If the physician cannot control the infection in these chronic wounds, the patient may become further compromised by additional tissue damage, bacteremia, sepsis or deeper wound infections.

Systemically administered antibiotics do not effectively decrease the level of bacteria or the associated biofilm in a chronic granulating wound. Topical antiseptics have been the method of choice but still do not fully provide effective alternatives or significant improvement.

The search for a safe and effective alternative remains a healthcare worker’s biggest challenge.

Pure Hypochlorous Acid 

Topical antiseptics have a long history of use, and many, such as sodium hypochlorite (Dakin’s solution), hydrogen peroxide, acetic acid and povidone-iodine, remain in widespread use.

At typical concentrations, these disinfectants can actually impede wound healing and are discouraged for use on chronic ulcers.
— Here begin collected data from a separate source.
/-- The log only grows, by at most one non-fatal and then at most one fatal record, each with the instruction's address;
an instruction halts with reason `Fault` exactly when it appends a fatal one (R22, R200, R210; R210 is marked derived). -/
def Obligations.LogGrowsByAtMostTwoRecords : Prop :=
  ∀ (i : Instr) (s t : State), s.run = .running → exec i s = .next t →
    ∃ cs : List Condition, t.conds = s.conds ++ cs.map (fun c => ⟨c, s.instrAddr⟩) ∧
      (cs = [] ∨ (∃ c, cs = [c]) ∨ ∃ n f, cs = [n, f] ∧ n.fatal = false ∧ f.fatal = true) ∧
      (t.run = .halted .fault ↔ ∃ c ∈ cs, c.fatal = true)

/-- Before a fatal condition an instruction has written no register and no memory word, nor `CR` (R212; decision D24). -/
def Obligations.FaultingInstructionWritesNothing : Prop :=
  ∀ (i : Instr) (s t : State), s.run = .running → exec i s = .next t → t.run = .halted .fault →
    t.regs = s.regs ∧ t.mem = s.mem ∧ t.cr = s.cr ∧ t.pc = s.pc ∧ SameSpecials s t

/-! ## Arithmetic and the compare -/

/-- ADD (R132, on the handler R130; operand order is decision D18, wrapping with a record D6). -/
def Obligations.AddComputesTheSum : Prop :=
  HasOpcode .add 0x00 ∧ ArithmeticRuns .add (fun _ a b => a + b) fun _ _ => []

/-- SUB (R133, on R130; D18, D6). -/
def Obligations.SubComputesTheDifference : Prop :=
  HasOpcode .sub 0x01 ∧ ArithmeticRuns .sub (fun _ a b => a - b) fun _ _ => []

/-- MUL (R134, on R130; D18, D6). -/
def Obligations.MulComputesTheProduct : Prop :=
  HasOpcode .mul 0x02 ∧ ArithmeticRuns .mul (fun _ a b => a * b) fun _ _ => []

/-- DIV (R135, on R130): the quotient rounded as the parameter says (R138, decision D7); a zero divisor is recorded and
gives 0 (R202). -/
def Obligations.DivComputesTheQuotient : Prop :=
  HasOpcode .div 0x03 ∧
  ArithmeticRuns .div (fun s a b => if b = 0 then 0 else quotient s a b)
    fun o2 b => if b = 0 then [.divisionByZero o2] else []

/-- MOD (R136, on R130; decisions D7, D8): the remainder of the same quotient; a zero divisor is recorded and gives 0. -/
def Obligations.ModComputesTheRemainder : Prop :=
  HasOpcode .mod 0x04 ∧
  ArithmeticRuns .mod (fun s a b => if b = 0 then 0 else a - quotient s a b * b)
    fun o2 b => if b = 0 then [.divisionByZero o2] else []

/-- CMP (R137; decision D4): both reads, then `CR` is the sign of the exact difference; no operand is written. -/
def Obligations.CmpSetsTheSignOfTheDifference : Prop :=
  HasOpcode .cmp 0x05 ∧
  ∀ (o1 o2 : Operand) (s : State),
    let s1 := afterRead o1 s
    let s2 := afterRead o2 s1
    let a := (readValue o1 s).toInt
    let b := (readValue o2 s1).toInt
    (∀ c, readFault o1 s = some c → exec (.cmp o1 o2) s = .next (s.raise c)) ∧
    (readFault o1 s = none → ∀ c, readFault o2 s1 = some c → exec (.cmp o1 o2) s = .next (s1.raise c)) ∧
    (readFault o1 s = none → readFault o2 s1 = none → ∃ c : Comparison,
      exec (.cmp o1 o2) s = .next { s2 with cr := .holds c } ∧ c.value = if a < b then -1 else if a = b then 0 else 1)

/-- Without an `Overflow` record ADD, SUB and MUL are exact (R131; decision D6). -/
def Obligations.ExactUnlessOverflowIsRecorded : Prop :=
  ∀ (o1 o2 : Operand) (s t : State) (i : Operand → Operand → Instr) (op : Int → Int → Int),
    (i, op) ∈ [((.add : Operand → Operand → Instr), fun a b : Int => a + b), (.sub, fun a b => a - b), (.mul, fun a b => a * b)] →
    s.run = .running → exec (i o1 o2) s = .next t → t.run = .running → t.conds = s.conds →
    ∃ v : Word, v.toInt = op (readValue o1 s).toInt (readValue o2 (afterRead o1 s)).toInt ∧
      t = afterWrite o1 v (afterRead o2 (afterRead o1 s))

/-- Quotient and remainder (R136, R138; decision D7). -/
def Obligations.DivisionLaws : Prop :=
  ∀ a b : Int, b ≠ 0 →
    (∀ r, a = divResult r a b * b + modResult r a b ∧ |modResult r a b| < |b|) ∧
    divResult .trunc a b = a.sign * b.sign * (|a| / |b|) ∧
    (0 < b → divResult .floor a b * b ≤ a ∧ a < (divResult .floor a b + 1) * b) ∧
    (b < 0 → a ≤ divResult .floor a b * b ∧ (divResult .floor a b + 1) * b < a) ∧
    (modResult .trunc a b = 0 ∨ (modResult .trunc a b).sign = a.sign) ∧
    (modResult .floor a b = 0 ∨ (modResult .floor a b).sign = b.sign) ∧
    (b ∣ a ∨ a.sign = b.sign → divResult .trunc a b = divResult .floor a b)

/-- DIV records `Overflow` for -2^31 / -1 only; MOD never does (R135, R136; decisions D6, D7). -/
def Obligations.DivOverflowsOnlyAtTheMinimum : Prop :=
  ∀ (o1 o2 : Operand) (s t : State) (rs : List CondRecord),
    (exec (.mod o1 o2) s = .next t → t.conds = s.conds ++ rs → ∀ r ∈ rs, ∀ o, r.cond ≠ .overflow o) ∧
    (exec (.div o1 o2) s = .next t → t.conds = s.conds ++ rs → (∃ r ∈ rs, ∃ o, r.cond = .overflow o) →
      (readValue o1 s).toInt = -2147483648 ∧ (readValue o2 (afterRead o1 s)).toInt = -1)

/-! ## Data movement -/

/-- MOV (R150): operand 2 read, operand 1 written, the value unchanged; `MOV push, X` is `PUSH X`, `MOV X, pop` is
`POP X`, `MOV push, pop` changes nothing. -/
def Obligations.MovCopiesTheOperand : Prop :=
  HasOpcode .mov 0x08 ∧
  (∀ (o1 o2 : Operand) (s : State),
    let s1 := afterRead o2 s
    (∀ c, readFault o2 s = some c → exec (.mov o1 o2) s = .next (s.raise c)) ∧
    (readFault o2 s = none → ∀ c, writeFault o1 s1 = some c → exec (.mov o1 o2) s = .next (s1.raise c)) ∧
    (readFault o2 s = none → writeFault o1 s1 = none →
      exec (.mov o1 o2) s = .next (afterWrite o1 (readValue o2 s) s1))) ∧
  (∀ (a : AddrField) (o x : Operand) (s : State), exec (.mov ⟨.stackPush, a⟩ o) s = exec (.push o x) s) ∧
  (∀ (a : AddrField) (o x : Operand) (s : State), exec (.mov o ⟨.stackPop, a⟩) s = exec (.pop o x) s) ∧
  (∀ (a b : AddrField) (s : State), s.Inv → s.spr.toInt < s.tsp.toInt →
    exec (.mov ⟨.stackPush, a⟩ ⟨.stackPop, b⟩) s = .next s)

/-- PUSH (R151): the operand is read, then the slot at `TSP` is written and `TSP` advanced. -/
def Obligations.PushStoresTheOperand : Prop :=
  HasOpcode .push 0x09 ∧
  ∀ (o1 o2 : Operand) (s : State),
    let s1 := afterRead o1 s
    (∀ c, readFault o1 s = some c → exec (.push o1 o2) s = .next (s.raise c)) ∧
    (readFault o1 s = none → s1.tsp.toInt < 0 ∨ s1.cfg.memSize ≤ s1.tsp.toInt →
      exec (.push o1 o2) s = .next (s1.raise (.outOfRange s1.tsp.toInt))) ∧
    (readFault o1 s = none → 0 ≤ s1.tsp.toInt → s1.tsp.toInt < s1.cfg.memSize →
      exec (.push o1 o2) s =
        .next { s1 with mem := s1.mem.write s1.tsp.toInt.toNat (readValue o1 s), tsp := s1.tsp + 1 })

/-- POP (R152): underflow is checked, `TSP` retreats, the vacated slot's word is written to operand 1, which is resolved
after the pop. -/
def Obligations.PopWritesTheTop : Prop :=
  HasOpcode .pop 0x0A ∧
  ∀ (o1 o2 : Operand) (s : State),
    let s1 : State := { s with tsp := s.tsp - 1 }
    (s.tsp.toInt ≤ s.spr.toInt → exec (.pop o1 o2) s = .next (s.raise (.stackUnderflow s.tsp))) ∧
    (s.spr.toInt < s.tsp.toInt → s.tsp.toInt - 1 < 0 ∨ s.cfg.memSize ≤ s.tsp.toInt - 1 →
      exec (.pop o1 o2) s = .next (s.raise (.outOfRange (s.tsp.toInt - 1)))) ∧
    (s.spr.toInt < s.tsp.toInt → 0 ≤ s.tsp.toInt - 1 → s.tsp.toInt - 1 < s.cfg.memSize →
      (∀ c, writeFault o1 s1 = some c → exec (.pop o1 o2) s = .next (s1.raise c)) ∧
      (writeFault o1 s1 = none → exec (.pop o1 o2) s = .next (afterWrite o1 (s.cell (s.tsp.toInt - 1)) s1)))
Therefore, the standard of care for chronic ulcers is debridement and moisture-retentive dressings.

Hypochlorous acid (HOCl) is a very potent broad-spectrum antimicrobial agent. It is produced by the body’s white blood cells as part of the innate defense against microbial pathogens through phagocytosis and oxidative burst with no-to-low potential for resistance.
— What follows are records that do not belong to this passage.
-- ==== Sys2Proof/Tests/Slice0.lean ====
section
/-! SUPPORT. The model's own tests: well-formedness, decoding, one step of each instruction, the assembler; and, for every
statement with hypotheses, a witness that meets them. Expected values are those of spec/95_test_vectors.md (section in the
comment) or calculated by hand from the rules. -/

set_option maxRecDepth 8000

open Sys2Proof Sys2Proof.Machine Sys2Proof.Claims

namespace Sys2Proof.Tests

/-! ## Helpers -/

def r (n : AddrField) : Operand := ⟨.registerDirect, n⟩
def ind (n : AddrField) : Operand := ⟨.registerIndirect, n⟩
def dir (n : AddrField) : Operand := ⟨.direct, n⟩
def ptr (n : AddrField) : Operand := ⟨.indirect, n⟩
def idx (n : AddrField) : Operand := ⟨.indexed, n⟩
def imm (n : AddrField) : Operand := ⟨.immediate, n⟩
def psh : Operand := ⟨.stackPush, 0⟩
def pp : Operand := ⟨.stackPop, 0⟩

/-- A loaded machine with chosen registers, memory words, `TSP` and `PC`. -/
def mach (regs : List (PresetReg × Word)) (mem : List (Nat × Word)) (tsp pc : Word) : State :=
  ((startWith ⟨[], mem, regs⟩ State.reset).setTsp tsp).setPc pc

/-- Two registers, empty stack, executing the instruction at 128. -/
def two (a b : Word) : State := mach [(.r 1, a), (.r 2, b)] [] 192 129

/-- The common start of section 3.2, executing the instruction at 128. -/
def vec32 : State :=
  mach [(.r 3, 9), (.r 4, 20), (.r 9, -1), (.r 8, 256), (.i1, 40)]
    [(10, 20), (11, 300), (16, 15), (20, 99), (39, 0xFFFFFFFE), (42, 77), (192, 5), (193, 6), (194, 0x55)] 194 129

/-- Fewer registers and the other rounding. -/
def small : Config := { Config.reference with nregs := 8, divRounding := .floor }

/-- `two` under the other rounding. -/
def floored (a b : Word) : State := { two a b with cfg := { Config.reference with divRounding := .floor } }

def nx {α : Type} (f : State → α) : Out → Option α
  | .next t => some (f t)
  | .fault _ => none
  | .refused _ => none

/-- One step on the word `w` placed where the machine fetches. -/
def stepOn {α : Type} (f : State → α) (w : Nat) (s : State) : Option α := nx f (step (s.withFetchWord 32 w))

theorem of_nx {α : Type} {f : State → α} {o : Out} {a : α} (h : nx f o = some a) : ∃ t, o = .next t ∧ f t = a := by
  cases o with
  | next t => exact ⟨t, rfl, by simpa [nx] using h⟩
  | fault r => simp [nx] at h
  | refused r => simp [nx] at h

/-- The invariant of a state in the reference configuration, by what can be computed. -/
theorem inv_of {s : State} (hc : s.cfg = .reference) (hm : s.mem.wf = true) (hb : (s.mem.all fun p => decide (p.1 < 256)) = true)
    (hs : s.spr = 192) (ht : decide (192 ≤ s.tsp.toInt ∧ s.tsp.toInt ≤ 256) = true) (hr : s.run = .running)
    (hl : s.conds = []) : s.Inv := by
  have ht := of_decide_eq_true ht
  have hspr : s.spr.toInt = 192 := by rw [hs]; decide
  refine ⟨by rw [hc]; decide, hm, fun p hp => ?_, by rw [hspr, hc]; rfl, by omega, by rw [hc]; exact ht.2, fun i hi => ?_, ?_⟩
  · rw [hc]
    exact of_decide_eq_true (List.all_eq_true.1 hb p hp)
  · rw [hc] at hi
    exact absurd i.isLt (by simpa [Config.reference] using hi)
  · unfold State.logMatchesRun
    rw [hr, hl]
    simp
In the past, companies and compounding pharmacies have attempted to prepare various forms of pure HOCl unsuccessfully and have unfortunately had to settle with mixtures such as Dakin’s solution, which is a mixture of sodium hypochlorite (bleach) and HOCl (innate immune molecule).

Pure HOCl in solution has been described as being 80-100 times more potent as a germicide than the hypochlorite anion (high pH).

This is because pure HOCl in solution as a neutral/uncharged species can penetrate microbial cells and spore walls while the charged hypochlorite anion cannot penetrate cell walls. Pure HOCl is protonated and neutral in solution at acidic pH’s.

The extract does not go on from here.